Collected data entries:
>>>>

-- ==== Sys2Proof/Machine/Ras.lean ====
section
/-! DEFINITION. Reliability: corrected errors, uncorrectable errors, links and temperature (01 R24; 17 R267, R271-R273). -/

namespace Sys2Proof.Machine

/-- The structure codes of R271, and behind them the counters of the stacks (16 on) and of the links (32 on) of a die (R273). -/
def ceCounterOk (die counter : Nat) : Bool :=
  decide (1 ≤ counter ∧ counter ≤ 10) || decide (16 ≤ counter ∧ counter ≤ 18) ||
    (decide (32 ≤ counter ∧ counter ≤ 35) && counter - 32 != die)
/-- The structure code of a counter. -/
def ceCode (counter : Nat) : Nat := if counter < 16 then counter else if counter < 32 then 9 else 10
/-- R266: the detail of an error record: the structure code and the entry index or physical address. -/
def errorDetail (code x : Nat) : BitVec 128 := BitVec.ofNat 128 (code + 4294967296 * (x % 2 ^ 64))
/-- A counter of a die. -/
def Die.counter (d : Die) (counter : Nat) : CeCounter := (tget d.ce counter).getD {}
/-- R273: whether a counter's window ends at or before this clock. -/
def CeCounter.ended (x : CeCounter) (now : Nat) : Bool := x.window != 0 && decide (x.started + x.window ≤ now)
/-- CE_WINDOW_END (R203, R273). -/
def execCeWindowEnd (die counter : Nat) (s : State) : Host.Outcome State Fault Refusal :=
  .next (
    let x := (s.die die).counter counter
    if x.ended (s.clk die) then s.modDie die fun d =>
      { d with ce := tset d.ce counter { x with count := 0, armed := true, started := x.started + x.window } }
    else s)
/-- CORRECTED_ERROR (R271, R273). -/
def execCorrectedError (die counter : Nat) (s : State) : Host.Outcome State Fault Refusal :=
  .next (
    if !ceCounterOk die counter || 4 ≤ die then s
    else
      let x := (s.die die).counter counter
      let n := min (x.count + 1) 0xFFFF
      let fires := x.armed && x.count == x.threshold && n == x.threshold + 1
      let s := s.modDie die fun d => { d with ce := tset d.ce counter { x with count := n, armed := x.armed && !fires } }
      if fires then
        let at_ := if counter < 16 then (Config.freeWord s.fresh 0).toNat else counter % 16
        { s with fresh := s.fresh + 1 }.sendRecord none
          { type := 0x26, die := die, hearth := 0xFF, detail := errorDetail (ceCode counter) at_ }
      else s)

/-- R267, R271, R272: the record of an uncorrectable SRAM error. -/
def sramRecord (cid : CoreId) (code x : Nat) : FaultRecord :=
  { type := 0x24, die := cid.die, core := cid.core, hearth := 0xFF, detail := errorDetail code x }
/-- The same, of a wave. -/
def Wave.sramRecord (w : Wave) (id : WaveId) (code x : Nat) : FaultRecord :=
  { Sys2Proof.Machine.sramRecord w.core code x with slot := w.slot, grid := id.grid, block := id.block, wave := id.wave }
/-- Deltas of a virtual line found uncorrectable. -/
def spoilDeltas (va : Nat) (buf : List Delta) : List Delta := buf.map fun d => if d.va = va then { d with bad := true } else d
/-- SRAM_UE (R136, R267, R271): an uncorrectable error in a structure of R271. Which copies an entry of a translation cache tracked is open:
the model recalls, at every die, the lines of the one 4 KiB page that the event names (DESIGN CHOICE, log entry 82). An error of a pantry stays
with its share where its block is pre-empted and resumed, and is found in a saved share too (DESIGN CHOICE, log entry 102). -/
def execSramUe (site : UeSite) (s : State) : Host.Outcome State Fault Refusal :=
  .next (match site with
    | .regs id line written => match s.wave id with
      | some w =>
        (if written then s.setWave id { w with badRegs := addNew w.badRegs line } else s).sendRecord (some id.grid) (w.sramRecord id 1 line)
      | none => s
    | .pantry grid block share off => match s.block grid block with
      | some b =>
        let spoil : Share → Share := fun x => { x with bad := addNew x.bad off }
        (s.modBlock grid block fun b => { b with shares := lmod b.shares share spoil }).sendRecord (some grid)
          { sramRecord ⟨b.die, b.base + share⟩ 2 off with grid := grid, block := block }
      | none => s
    | .lineStore core line =>
      if (tget (s.core core).store line).isSome then
        (s.recall core line).sendRecord none { sramRecord core 3 (128 * line) with addr := BitVec.ofNat 64 (128 * line) }
      else s
    | .waveBuffer id va => match s.wave id with
      | some w =>
        let carried : Op → Op := fun o => match o.kind with
          | .commit level strict st snap => if o.wave = id then { o with kind := .commit level strict st (spoilDeltas va snap) } else o
          | _ => o
        (({ s with ops := s.ops.map carried } : State).setWave id { w with wbuf := spoilDeltas va w.wbuf }).sendRecord (some id.grid)
          { w.sramRecord id 4 (128 * va) with addr := BitVec.ofNat 64 (128 * va) }
      | none => s
    | .blockBuffer grid block va => match s.block grid block with
      | some b =>
        (s.modBlock grid block fun b => { b with buf := spoilDeltas va b.buf }).sendRecord (some grid)
          { sramRecord ⟨b.die, b.base⟩ 4 (128 * va) with grid := grid, block := block, addr := BitVec.ofNat 64 (128 * va) }
      | none => s
    | .clusterBuffer grid group va => match s.group grid group with
      | some g =>
        (s.modGroup grid group fun g => { g with buf := spoilDeltas va g.buf }).sendRecord (some grid)
          { sramRecord ⟨g.die, g.base⟩ 4 (128 * va) with grid := grid, addr := BitVec.ofNat 64 (128 * va) }
      | none => s
    | .fetch core space line => match tget (s.core core).fetch (space, line) with
      | some l =>
        (s.modCore core fun k => { k with fetch := tset k.fetch (space, line) (l.1, true) }).sendRecord none
          { sramRecord core 5 (128 * line) with addr := BitVec.ofNat 64 (128 * line) }
      | none => s
    | .tile die hearth tile cell =>
      let grid := ((s.hearth (die, hearth)).tile tile).owner.map WaveId.grid
      let spoil : Tile → Tile := fun t => { t with bad := addNew t.bad cell }
      (s.modHearth (die, hearth) fun h => h.modTile tile spoil).sendRecord grid
        { sramRecord ⟨die, 2 * hearth⟩ 6 cell with hearth := hearth, tile := tile, grid := grid.getD 0 }
    | .directory die line =>
      (s.recallAll line).sendRecord none { sramRecord ⟨die, 0⟩ 8 (128 * line) with addr := BitVec.ofNat 64 (128 * line) }
    | .reduction grid block n => match s.block grid block with
      | some b => match b.reds[n]? with
        | some r =>
          (s.modBlock grid block fun b => { b with reds := lmod b.reds n fun r => { r with bad := true } }).sendRecord (some grid)
            { sramRecord ⟨b.die, b.base + r.wave % b.ncores⟩ 4 (128 * r.va) with
              grid := grid, block := block, wave := r.wave, addr := BitVec.ofNat 64 (128 * r.va) }
        | none => s
      | none => s
    | .latch die hearth => match s.mxHead (die, hearth) with
      | some (m, o) =>
        (s.modMx (die, hearth) m.id fun m => { m with spoiled := m.spoiled || m.begun }).sendRecord (some o.wave.grid)
          { sramRecord ⟨die, 2 * hearth⟩ 6 0 with hearth := hearth, grid := o.wave.grid }
      | none => s
    | .translation die space page =>
      let hit := s.onRange space (4096 * page) 4096
      (((s.recallWhere hit).modDie die fun d => { d with ats := tdel d.ats (space, page) }).relookRange space (4096 * page) 4096).sendRecord none
        { sramRecord ⟨die, 0⟩ 8 (4096 * page) with addr := BitVec.ofNat 64 (4096 * page) })
/-- MEMORY_UE (R271, R272): in an L2, clean or dirty, or in HBM. A clean L2 line is fetched again from its home; a dirty one is written back as
it stands, and every later read of the line finds the error again. -/
def execMemoryUe (die line : Nat) (hbm : Bool) (dirty : Bool) (s : State) : Host.Outcome State Fault Refusal :=
  .next (
    let s := { s with
      badLines := if hbm || dirty then addNew s.badLines line else s.badLines
      l2 := if hbm then s.l2 else s.l2.filter fun x => if dirty then x.1.2 != line else x.1 != (die, line) }
    s.sendRecord none
      { type := 0x25, die := die, hearth := 0xFF, addr := BitVec.ofNat 64 (128 * line)
        detail := errorDetail (if hbm then 9 else 7) (128 * line) })
/-- LINK (R10, R265, R266, R271). Whether a retraining puts a failed lane back in use R10 leaves open: the model takes it out of the failed
lanes (DESIGN CHOICE, log entry 41). How a link's lanes are numbered from its two ends the spec does not say either: the model keys a lane by the end
that names it, and a repair or a retraining by that end's name (DESIGN CHOICE, log entry 41). -/
def execLink (die other lane : Nat) (retrained : Bool) (s : State) : Host.Outcome State Fault Refusal :=
  .next (
    let s := s.modDie die fun d => { d with
      failedLanes := if retrained then d.failedLanes.filter fun x => x != (other, lane) else addNew d.failedLanes (other, lane) }
    s.sendRecord none { type := 0x27, die := die, hearth := 0xFF
                        detail := BitVec.ofNat 128 (other + 256 * lane + 65536 * (if retrained then 2 else 1)) })
/-- THERMAL (R24, R266): a die's junction temperature in units of 0.25 °C; above 105 °C a record is sent. -/
def execThermal (die : Nat) (quarters : BitVec 16) (s : State) : Host.Outcome State Fault Refusal :=
  .next (
    let s := s.modDie die fun d => { d with temp := quarters }
    if 420 < quarters.toNat then
      s.sendRecord none { type := 0x28, die := die, hearth := 0xFF, detail := BitVec.ofNat 128 quarters.toNat }
    else s)

end Sys2Proof.Machine
end

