-- ==== Sys2Proof/Machine/Scalar.lean ====
section
/-! DEFINITION. The scalar class: each instruction acts once (R288) and has latency 2 (22 R354-R368). -/

namespace Sys2Proof.Machine

/-- R355: a scalar arithmetic instruction. -/
def scaArith (c : Ctx) (s : State) (d a : BitVec 7) (b : Opnd) (t : Ty) (f : Int → Int → Int) : Eff :=
  scalarOp c s d t.regs 2
    (writeInt t (f (readInt t (c.rd1 (.s a) t.regs immZ)) (readInt t (c.rd1 b t.regs (immInt t)))), 0)
/-- SADD (R355). -/
def execSadd (h : Hdr) (d a : BitVec 7) (b : Opnd) (ty : Ty) (s : State) : Host.Outcome State Fault Refusal :=
  issue (.sadd h d a b ty) s fun c s => scaArith c s d a b ty fun x y => x + y
/-- SSUB (R355). -/
def execSsub (h : Hdr) (d a : BitVec 7) (b : Opnd) (ty : Ty) (s : State) : Host.Outcome State Fault Refusal :=
  issue (.ssub h d a b ty) s fun c s => scaArith c s d a b ty fun x y => x - y
/-- SMUL (R355). -/
def execSmul (h : Hdr) (d a : BitVec 7) (b : Opnd) (ty : Ty) (s : State) : Host.Outcome State Fault Refusal :=
  issue (.smul h d a b ty) s fun c s => scaArith c s d a b ty fun x y => x * y
/-- SMIN (R355). -/
def execSmin (h : Hdr) (d a : BitVec 7) (b : Opnd) (ty : Ty) (s : State) : Host.Outcome State Fault Refusal :=
  issue (.smin h d a b ty) s fun c s => scaArith c s d a b ty fun x y => min x y
/-- SMAX (R355). -/
def execSmax (h : Hdr) (d a : BitVec 7) (b : Opnd) (ty : Ty) (s : State) : Host.Outcome State Fault Refusal :=
  issue (.smax h d a b ty) s fun c s => scaArith c s d a b ty fun x y => max x y
/-- SLOP3 (R364). -/
def execSlop3 (h : Hdr) (d a b x : BitVec 7) (ty : Ty) (t : BitVec 8) (s : State) : Host.Outcome State Fault Refusal :=
  issue (.slop3 h d a b x ty t) s fun c s => scalarOp c s d ty.regs 2
    (lop3Val ty.bits t (c.rd1 (.s a) ty.regs immZ) (c.rd1 (.s b) ty.regs immZ) (c.rd1 (.s x) ty.regs immZ), 0)
/-- SSHL (R368). -/
def execSshl (h : Hdr) (d a : BitVec 7) (b : Opnd) (ty : Ty) (s : State) : Host.Outcome State Fault Refusal :=
  issue (.sshl h d a b ty) s fun c s =>
    scalarOp c s d ty.regs 2 (shlVal ty.bits (c.rd1 (.s a) ty.regs immZ) (c.rd1 b 1 immZ), 0)
/-- SSHR (R368): SHR for .N types, SHRA for .I types. -/
def execSshr (h : Hdr) (d a : BitVec 7) (b : Opnd) (ty : Ty) (s : State) : Host.Outcome State Fault Refusal :=
  issue (.sshr h d a b ty) s fun c s =>
    let x := c.rd1 (.s a) ty.regs immZ
    let n := c.rd1 b 1 immZ
    scalarOp c s d ty.regs 2 (if ty.signed then shraVal ty x n else shrVal ty.bits x n, 0)
/-- SLEA (R362). -/
def execSlea (h : Hdr) (d a b : BitVec 7) (ty : Ty) (sx : Bool) (sh : BitVec 5) (s : State) :
    Host.Outcome State Fault Refusal :=
  issue (.slea h d a b ty sx sh) s fun c s =>
    scalarOp c s d ty.regs 2 (leaVal ty (c.rd1 (.s a) ty.regs immZ) (c.rd1 (.s b) 1 immZ) sx sh, 0)
/-- SMOV (R365). -/
def execSmov (h : Hdr) (d : BitVec 7) (a : Opnd) (ty : Ty) (s : State) : Host.Outcome State Fault Refusal :=
  issue (.smov h d a ty) s fun c s => scalarOp c s d ty.regs 2 (c.rd1 a ty.regs immS, 0)
/-- SCVT (R356): to nearest even, never flushed. -/
def execScvt (h : Hdr) (d a : BitVec 7) (dt st : Ty) (sat : Bool) (s : State) : Host.Outcome State Fault Refusal :=
  issue (.scvt h d a dt st sat) s fun c s =>
    scalarOp c s d dt.regs 2 (cvtElem dt st .rn sat false false (c.rd1 (.s a) st.regs immZ))
/-- R367: a scalar compare's FP32 operands are flushed as SETP's are. -/
def ssetpVal (c : Ctx) (a : BitVec 7) (b : Opnd) (t : Ty) (cond : Cond) : Bool × Events :=
  let imm := if t.isInt then immInt t else immFlt t
  setpVal t cond c.grid.rec_.ftz32 (c.rd1 (.s a) t.regs imm) (c.rd1 b t.regs imm)
/-- SSETP (R367): the handler's predicate in handler mode, else the predicate of every selected lane. -/
def execSsetp (h : Hdr) (d : BitVec 3) (a : BitVec 7) (b : Opnd) (ty : Ty) (cond : Cond) (s : State) :
    Host.Outcome State Fault Refusal :=
  issue (.ssetp h d a b ty cond) s fun c s =>
    let r := ssetpVal c a b ty cond
    if c.any then .ok (c.noteOnce (c.fix s 2 (predWrites d.toNat (c.lanes.map fun l => (l, r.1)))) r.2) else .ok s
/-- SSEL (R366): the handler's predicate in handler mode, else the predicate in the lowest selected lane. -/
def execSsel (h : Hdr) (d a : BitVec 7) (b : Opnd) (ty : Ty) (p : BitVec 3) (neg : Bool) (s : State) :
    Host.Outcome State Fault Refusal :=
  issue (.ssel h d a b ty p neg) s fun c s =>
    scalarOp c s d ty.regs 2
      (if (c.rd1 (.p p) 1 immZ == 1) != neg then c.rd1 (.s a) ty.regs immS else c.rd1 b ty.regs immS, 0)

end Sys2Proof.Machine
end

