-- ==== Sys2Proof/Machine/Dispatch.lean ====
section
/-! DEFINITION. The dispatch: one arm for each constructor of `Instr`, each a direct call of its meaning. -/

namespace Sys2Proof.Machine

<<<<

AIM OF THE TASK: Some of the data mentions "DESIGN". Copy every line where it does.

ANSWER FOR THE TASK:
the model recalls, at every die, the lines of the one 4 KiB page that the event names (DESIGN CHOICE, log entry 82). An error of a pantry stays
with its share where its block is pre-empted and resumed, and is found in a saved share too (DESIGN CHOICE, log entry 102). -/
lanes (DESIGN CHOICE, log entry 41). How a link's lanes are numbered from its two ends the spec does not say either: the model keys a lane by the end
that names it, and a repair or a retraining by that end's name (DESIGN CHOICE, log entry 41). -/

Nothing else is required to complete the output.